I used the following code, to first generate pairwise distance matrices for both distance and time respectively. I produced a table coloc.distance which consisted all the pairs of points less than 500m away from each other. I then selected the rows in which time was less than 7 days. To produce the final table consisting of all the pairs of points for which distance < 500m AND time < 7days.

    raw = read.csv("newraw.csv", header = T)
    library(measurements)
    library(fossil)                                    
    library(data.table)

    raw$Date <- as.Date(raw$Date)                            #formatting date


    a = as.matrix(dist(raw$Date))                              #generate pairwise distance matrix
    m <- as.matrix(earth.dist(raw))                             #pairwise distances

   sep.km <- 0.5                                               #threshold distance

   coloc.distance <- data.table(which(m<sep.km, arr.ind=T))    #choose 
   all pairs for which distance falls under threshold
   setnames(coloc.distance,c("row","col"),c("SD.1","SD.2"))    #adjust names
   coloc.distance <- coloc.distance[SD.1<SD.2,]                #lower triangular matrix
   coloc.distance[,dist:=m[SD.1,SD.2], by="SD.1,SD.2"] 
   coloc.distance[,time:=a[SD.1,SD.2], by="SD.1,SD.2"] 
   killsite <- data.table(id=as.integer(rownames(raw)),raw)
   setkey(coloc.distance,SD.1)
   coloc.distance[killsite,c("long.1","lat.1"):=list(long,lat)]
   setkey(coloc.distance,SD.2)
   coloc.distance[killsite,c("long.2","lat.2"):=list(long,lat)]
   setkey(coloc.distance, SD.1)
   coloc.distance[killsite, "date.1":=list(Date)]
   setkey(coloc.distance, SD.2)
   coloc.distance[killsite,"date.2" :=list(Date)]

   finalrows <- data.table(which(coloc.distance$time<7, arr.ind = T))

   final <- coloc.distance[finalrows$V1,]
   print(final)

My problem is that I don't just want pairs of recurrent events. In some instances there are more than one or two recurrent events. I need a way to sort pairs with shared points into groups. For example, if my code returns the following pairs -

[1,2][1,3][4,5][6,7][3,8]

the groups I would assign are [1,2,3,8] and [4,5]. Is there a function that would make these groups automatically. It is clear that 8 is also related to 1 and 2 because it is related to 3.

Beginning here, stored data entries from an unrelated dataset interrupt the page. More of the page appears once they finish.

/-- R215, R216: the radix-4 commands; ARG3, ARG4 and ARG5 are t01, t23 and t02 (R125). -/
def Obligations.RadixFourCommands : Prop :=
  ∀ (s : State) (f : GF) (b0 b1 b2 b3 : Buf), s.StorageInv →
    s.bufs (s.arg 0) (s.argNat 1) 4 = some [b0, b1, b2, b3] →
    s.argNat 3 ≤ f.mod → s.argNat 4 ≤ f.mod → s.argNat 5 ≤ f.mod →
    (∀ b ∈ [b0, b1, b2, b3], s.argNat 2 ≤ s.bufLen b) →
    lenAligned f s.params.layout (s.argNat 2) = true →
    let len := s.argNat 2
    let runs := fun (i : Instr)
        (op : Row → Row → Row → Row → Nat → Nat → Nat → Row × Row × Row × Row) =>
      ∃ t, exec i s = .next t ∧ t.SameButMemory (s.succeeded 0)
        ∧ s.KeepsBytesBut t [b0, b1, b2, b3] len
        ∧ (t.bufRow f b0 len, t.bufRow f b1 len, t.bufRow f b2 len, t.bufRow f b3 len)
          = op (s.bufRow f b0 len) (s.bufRow f b1 len) (s.bufRow f b2 len) (s.bufRow f b3 len)
              (s.argNat 3) (s.argNat 4) (s.argNat 5)
    runs (byField f .fftDit4x8 .fftDit4x16) f.fft4 ∧ runs (byField f .ifftDit4x8 .ifftDit4x16) f.ifft4

/-- R210: the operands of a butterfly are pairwise distinct buffers, and its errors, each the first failing
check. -/
def Obligations.ButterflyErrors : Prop :=
  (∀ (s : State) (base : Word) (dist r : Nat) (bs : List Buf), s.bufs base dist r = some bs → bs.Nodup)
    ∧ ∀ (s : State) (f : GF) (i : Instr) (r : Nat) (twiddles : List Nat),
        (i = byField f .fftDit2x8 .fftDit2x16 ∨ i = byField f .ifftDit2x8 .ifftDit2x16)
            ∧ r = 2 ∧ twiddles = [s.argNat 3]
          ∨ (i = byField f .fftDit4x8 .fftDit4x16 ∨ i = byField f .ifftDit4x8 .ifftDit4x16)
            ∧ r = 4 ∧ twiddles = [s.argNat 3, s.argNat 4, s.argNat 5] →
        (s.bufs (s.arg 0) (s.argNat 1) r = none ∨ (∃ t ∈ twiddles, f.mod < t) →
          exec i s = .next (s.failed .illegalOperand))
        ∧ ∀ bs, s.bufs (s.arg 0) (s.argNat 1) r = some bs → (∀ t ∈ twiddles, t ≤ f.mod) →
            ((∃ b ∈ bs, s.bufLen b < s.argNat 2)
              ∨ lenAligned f s.params.layout (s.argNat 2) = false) →
            exec i s = .next (s.failed .shardSize)

/-- R218: the inverse procedures undo the forward ones, and what they are when every twiddle is MOD. -/
def Obligations.ButterflyProceduresInvert : Prop :=
  ∀ (f : GF) (n : Nat) (a b c d : Row),
    a.length = n → b.length = n → c.length = n → d.length = n →
    (∀ t, f.ifft2 (f.fft2 a b t).1 (f.fft2 a b t).2 t = (a, b))
    ∧ (∀ t01 t23 t02,
        (let r := f.fft4 a b c d t01 t23 t02
         f.ifft4 r.1 r.2.1 r.2.2.1 r.2.2.2 t01 t23 t02) = (a, b, c, d))
    ∧ f.fft2 a b f.mod = (a, List.zipWith (· ^^^ ·) b a)
    ∧ f.ifft2 a b f.mod = (a, List.zipWith (· ^^^ ·) b a)
    ∧ (let ab := List.zipWith (· ^^^ ·) a b
       let ac := List.zipWith (· ^^^ ·) a c
       let abcd := List.zipWith (· ^^^ ·) ab (List.zipWith (· ^^^ ·) c d)
       f.fft4 a b c d f.mod f.mod f.mod = (a, ab, ac, abcd)
         ∧ f.ifft4 a b c d f.mod f.mod f.mod = (a, ab, ac, abcd))

/-- R214, R216: IFFT_DIT2 after FFT_DIT2 with the same operands restores every byte, and so does IFFT_DIT4
after FFT_DIT4. -/
def Obligations.ButterflyCommandsInvert : Prop :=
  ∀ (s t : State) (f : GF) (fwd inv : Instr), s.StorageInv →
    (fwd = byField f .fftDit2x8 .fftDit2x16 ∧ inv = byField f .ifftDit2x8 .ifftDit2x16
      ∨ fwd = byField f .fftDit4x8 .fftDit4x16 ∧ inv = byField f .ifftDit4x8 .ifftDit4x16) →
    exec fwd s = .next t → t.status.err = false →
    ∃ u, exec inv t = .next u ∧ u.status.err = false
      ∧ ∀ inWork a, u.memByte inWork a = s.memByte inWork a

/-! The codec. -/

/-- R230, R231: CONFIG. That it leaves the work and staging buffers as they are, where R5 counts it among the codec
commands and R56 leaves those buffers UNSPECIFIED after one, is the model's reading (log entry 13). -/
def Obligations.ConfigConfigures : Prop :=
  ∀ s : State,
    let k := s.cfg.k.toInt
    let m := s.cfg.m.toInt
    let M := ceilPow2 m.toNat
    let cleared : State := { s with
      geo := { k := 0, m := 0, n := 0, mpow := 0 }
      status := { s.status with configured := false, field16 := false } }
    let configured (wide : Bool) : State := { s with
      geo := { k := s.cfg.k, m := s.cfg.m, n := BitVec.ofInt 32 (k + m), mpow := BitVec.ofNat 32 M }
      status := { s.status with configured := true, field16 := wide } }
    exec .config s = .next
      (if k ≤ 0 ∨ m ≤ 0 then cleared.failed .invalidShardNum
       else if k + m > 65536 then cleared.failed .maxShardNum
       else if k + m ≤ 256 ∧ M + k ≤ 256 then (configured false).succeeded 8
       else if M + k ≤ 65536 then (configured true).succeeded 16
       else cleared.failed .maxShardNum)

/-- R9: `ceilPow2`, `roundup` and `lowbit` are what the notation says. -/
def Obligations.RoundingFunctions : Prop :=
  (∀ x, 1 ≤ x → (∃ e, ceilPow2 x = 2 ^ e) ∧ x ≤ ceilPow2 x ∧ ∀ e, x ≤ 2 ^ e → ceilPow2 x ≤ 2 ^ e)
    ∧ (∀ a b, 0 < b → b ∣ roundUp a b ∧ a ≤ roundUp a b ∧ roundUp a b < a + b)
    ∧ ∀ i, 1 ≤ i → ∃ e, lowBit i = 2 ^ e ∧ i.testBit e = true ∧ ∀ j < e, i.testBit j = false

/-- R250, R254, R262: ENCODE. When every check passes, parity shard p takes the bytes of row p of ENC_PARITY and
the length S, and no other slot byte or length changes; when one fails, no slot and no length changes. Only the
first `need` work buffers change (R394). -/
def Obligations.EncodeWritesParity : Prop :=
  ∀ s : State, s.StorageInv → s.ConfigInv →
    let S := s.slenAt 0
    let need := if s.k ≤ s.mpow then s.mpow else 2 * s.mpow
    (s.encodeVerdict = none → ∃ t, exec .encode s = .next t ∧ t.SameButShards (s.succeeded 0)
      ∧ s.KeepsWorkFrom t need
      ∧ (∀ p < s.m, t.slenAt (s.k + p) = S
        ∧ t.slotBytes (s.k + p) S = s.parityBytes (s.slotParity S) p)
      ∧ (∀ i, i < s.k ∨ s.n ≤ i → t.slenAt i = s.slenAt i)
      ∧ ∀ a, (∀ p < s.m, ¬ s.InBuf (.slot (s.k + p)) S false a) → t.slots.read a = s.slots.read a)
    ∧ ∀ e, s.encodeVerdict = some e → ∃ t, exec .encode s = .next t ∧ t.SameButWork (s.failed e)
      ∧ s.KeepsWorkFrom t need

/-- R251, R254, R262: VERIFY. -/
def Obligations.VerifyComparesParity : Prop :=
  ∀ s : State, s.StorageInv → s.ConfigInv →
    let S := s.slenAt 0
    let need := if s.k ≤ s.mpow then s.mpow else 2 * s.mpow
    let ok := decide (∀ p < s.m, s.parityBytes (s.slotParity S) p = s.slotBytes (s.k + p) S)
    (s.verifyVerdict = none → ∃ t, exec .verify s = .next t
      ∧ t.SameButWork { s.succeeded (if ok then 1 else 0) with
          status := { (s.succeeded 0).status with verifyOk := ok } }
      ∧ s.KeepsWorkFrom t need)
    ∧ ∀ e, s.verifyVerdict = some e → ∃ t, exec .verify s = .next t ∧ t.SameButWork (s.failed e)
      ∧ s.KeepsWorkFrom t need

/-- R252, R253, R254, R262: RECONSTRUCT and, with `dataOnly`, RECONSTRUCT_DATA. The written shards are the
absent ones, or the absent data shards; each takes the bytes that DECODE gives and the length S. That a failure on an
unconfigured core has need = 0, so that no work buffer changes, is the model's choice (log entry 12). -/
def Obligations.ReconstructRecovers : Prop :=
  ∀ (s : State) (dataOnly : Bool) (i0 : Nat), s.StorageInv → s.ConfigInv →
    (∀ i < i0, s.slenAt i = 0) → (s.slenAt i0 ≠ 0 ∨ i0 = s.n) →
    let S := s.slenAt i0
    let i := if dataOnly then Instr.reconstructData else .reconstruct
    let need := if s.status.configured then ceilPow2 (s.mpow + s.k) else 0
    let written := fun j => s.slenAt j = 0 ∧ j < (if dataOnly then s.k else s.n)
    let dec := s.field.decode s.k s.m s.mpow (elemCount s.field S) s.absent (s.slotRow S)
    (s.reconstructPlan dataOnly S = .recover S →
      ∃ t, exec i s = .next t ∧ t.SameButShards (s.succeeded 0) ∧ s.KeepsWorkFrom t need
        ∧ (∀ j, written j → t.slenAt j = S
          ∧ t.slotBytes j S
            = bytesOfElems s.field s.params.layout (s.field.recovered s.k s.mpow dec j))
        ∧ (∀ j, ¬ written j → t.slenAt j = s.slenAt j)
        ∧ ∀ a, (∀ j, written j → ¬ s.InBuf (.slot j) S false a) → t.slots.read a = s.slots.read a)
    ∧ (s.reconstructPlan dataOnly S = .noWork →
      ∃ t, exec i s = .next t ∧ t.SameButWork (s.succeeded 0) ∧ s.KeepsWorkFrom t need)
    ∧ ∀ e, s.reconstructPlan dataOnly S = .fails e →
      ∃ t, exec i s = .next t ∧ t.SameButWork (s.failed e) ∧ s.KeepsWorkFrom t need

/-- R251, R269: after a successful ENCODE, VERIFY gives VERIFY_OK = 1. -/
def Obligations.EncodeThenVerify : Prop :=
  ∀ s : State, s.StorageInv → s.ConfigInv → s.encodeVerdict = none →
    ∃ t, exec .encode s = .next t ∧ ∃ u, exec .verify t = .next u ∧ u.status.verifyOk = true
      ∧ u.result = 1 ∧ u.status.err = false ∧ u.status.done = true

/-- R250: with m = 1 the parity shard is the XOR of all data shards, byte by byte. -/
def Obligations.SingleParityIsXor : Prop :=
  ∀ s : State, s.StorageInv → s.ConfigInv → s.encodeVerdict = none → s.m = 1 →
    ∃ t, exec .encode s = .next t
      ∧ ∀ j < s.slenAt 0, t.bufByte (.slot s.k) j
          = ((List.range s.k).map fun d => s.bufByte (.slot d) j).foldl (· ^^^ ·) 0

/-! Split and join. -/

/-- R300: SPLIT. SLEN and RESULT are 32-bit words, so they hold perShard modulo 2^32 (R9). -/
def Obligations.SplitCutsPayload : Prop :=
  ∀ s : State, s.StorageInv → s.ConfigInv →
    let size := s.dlen.toNat
    let per := roundUp (ceilDiv size s.k) 64
    (s.splitVerdict = none → ∃ t, exec .split s = .next t
      ∧ { t with slots := s.slots, slen := s.slen } = s.succeeded (BitVec.ofNat 32 per)
      ∧ (∀ j < s.k, t.slenWord j = BitVec.ofNat 32 per
        ∧ ∀ b < per, t.bufByte (.slot j) b
            = if j * per + b < size then s.dbuf.read (j * per + b) else 0)
      ∧ (∀ p < s.m, t.slenAt (s.k + p) = 0)
      ∧ (∀ i, s.n ≤ i → t.slenAt i = s.slenAt i)
      ∧ ∀ a, (∀ j < s.k, ¬ s.InBuf (.slot j) per false a) → t.slots.read a = s.slots.read a)
    ∧ ∀ e, s.splitVerdict = some e → exec .split s = .next (s.failed e)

For the dataframe "final" from the code above, these are the output data that I would hope to recieve

This is the final dataframe generated by the code for the first 50 entries

final <- structure(list(SD.1 = c(3L, 8L, 11L, 33L, 35L, 46L, 44L, 46L, 49L, 47L, 58L), 
                        SD.2 = c(4L, 9L, 12L, 34L, 40L, 49L, 50L, 50L, 50L, 51L, 59L), 
                        dist = c(0.0291582094908988, 0, 0.00388155718182341, 0.00295090125908757, 0.448566716059333, 0.155426365139648, 0.301966362430361, 0.139316330866369, 0.152255819956674, 0.202390901062769, 0.00455334236486617), 
                        time = c(0, 0, 0, 0, 3, 0, 5, 3, 3, 2, 0), 
                        long.1 = c(79.32283, 79.1984, 79.19247, 79.01967, 79.0193, 79.00565, 79.00655, 79.00565, 79.00453, 79.00463, 78.98878), 
                        lat.1 = c(29.39068, 29.25967, 29.25588, 29.35515, 29.37277, 29.36808, 29.36958, 29.36808, 29.36908, 29.33892, 29.40742), 
                        long.2 = c(79.32253, 79.1984, 79.19243, 79.01965, 79.01775, 79.00453, 79.00427, 79.00427, 79.00427, 79.0041, 78.98877), 
                        lat.2 = c(29.3907, 29.25967, 29.25588, 29.35517, 29.37657, 29.36908, 29.36773, 29.36773, 29.36773, 29.34068, 29.40738), 
                        date.1 = structure(c(17141, 16845, 17125, 16975, 16987, 16975,16967, 16975, 16975, 16975, 17156), class = "Date"), 
                        date.2 = structure(c(17141, 16845, 17125, 16975, 16984, 16975, 16972, 16972, 16972, 16977, 17156), class = "Date")), 
                        .Names = c("SD.1", "SD.2", "dist", "time", "long.1", "lat.1", "long.2", "lat.2", "date.1", "date.2"), 
                        sorted = "SD.2", class = c("data.table", "data.frame"), row.names = c(NA, -11L))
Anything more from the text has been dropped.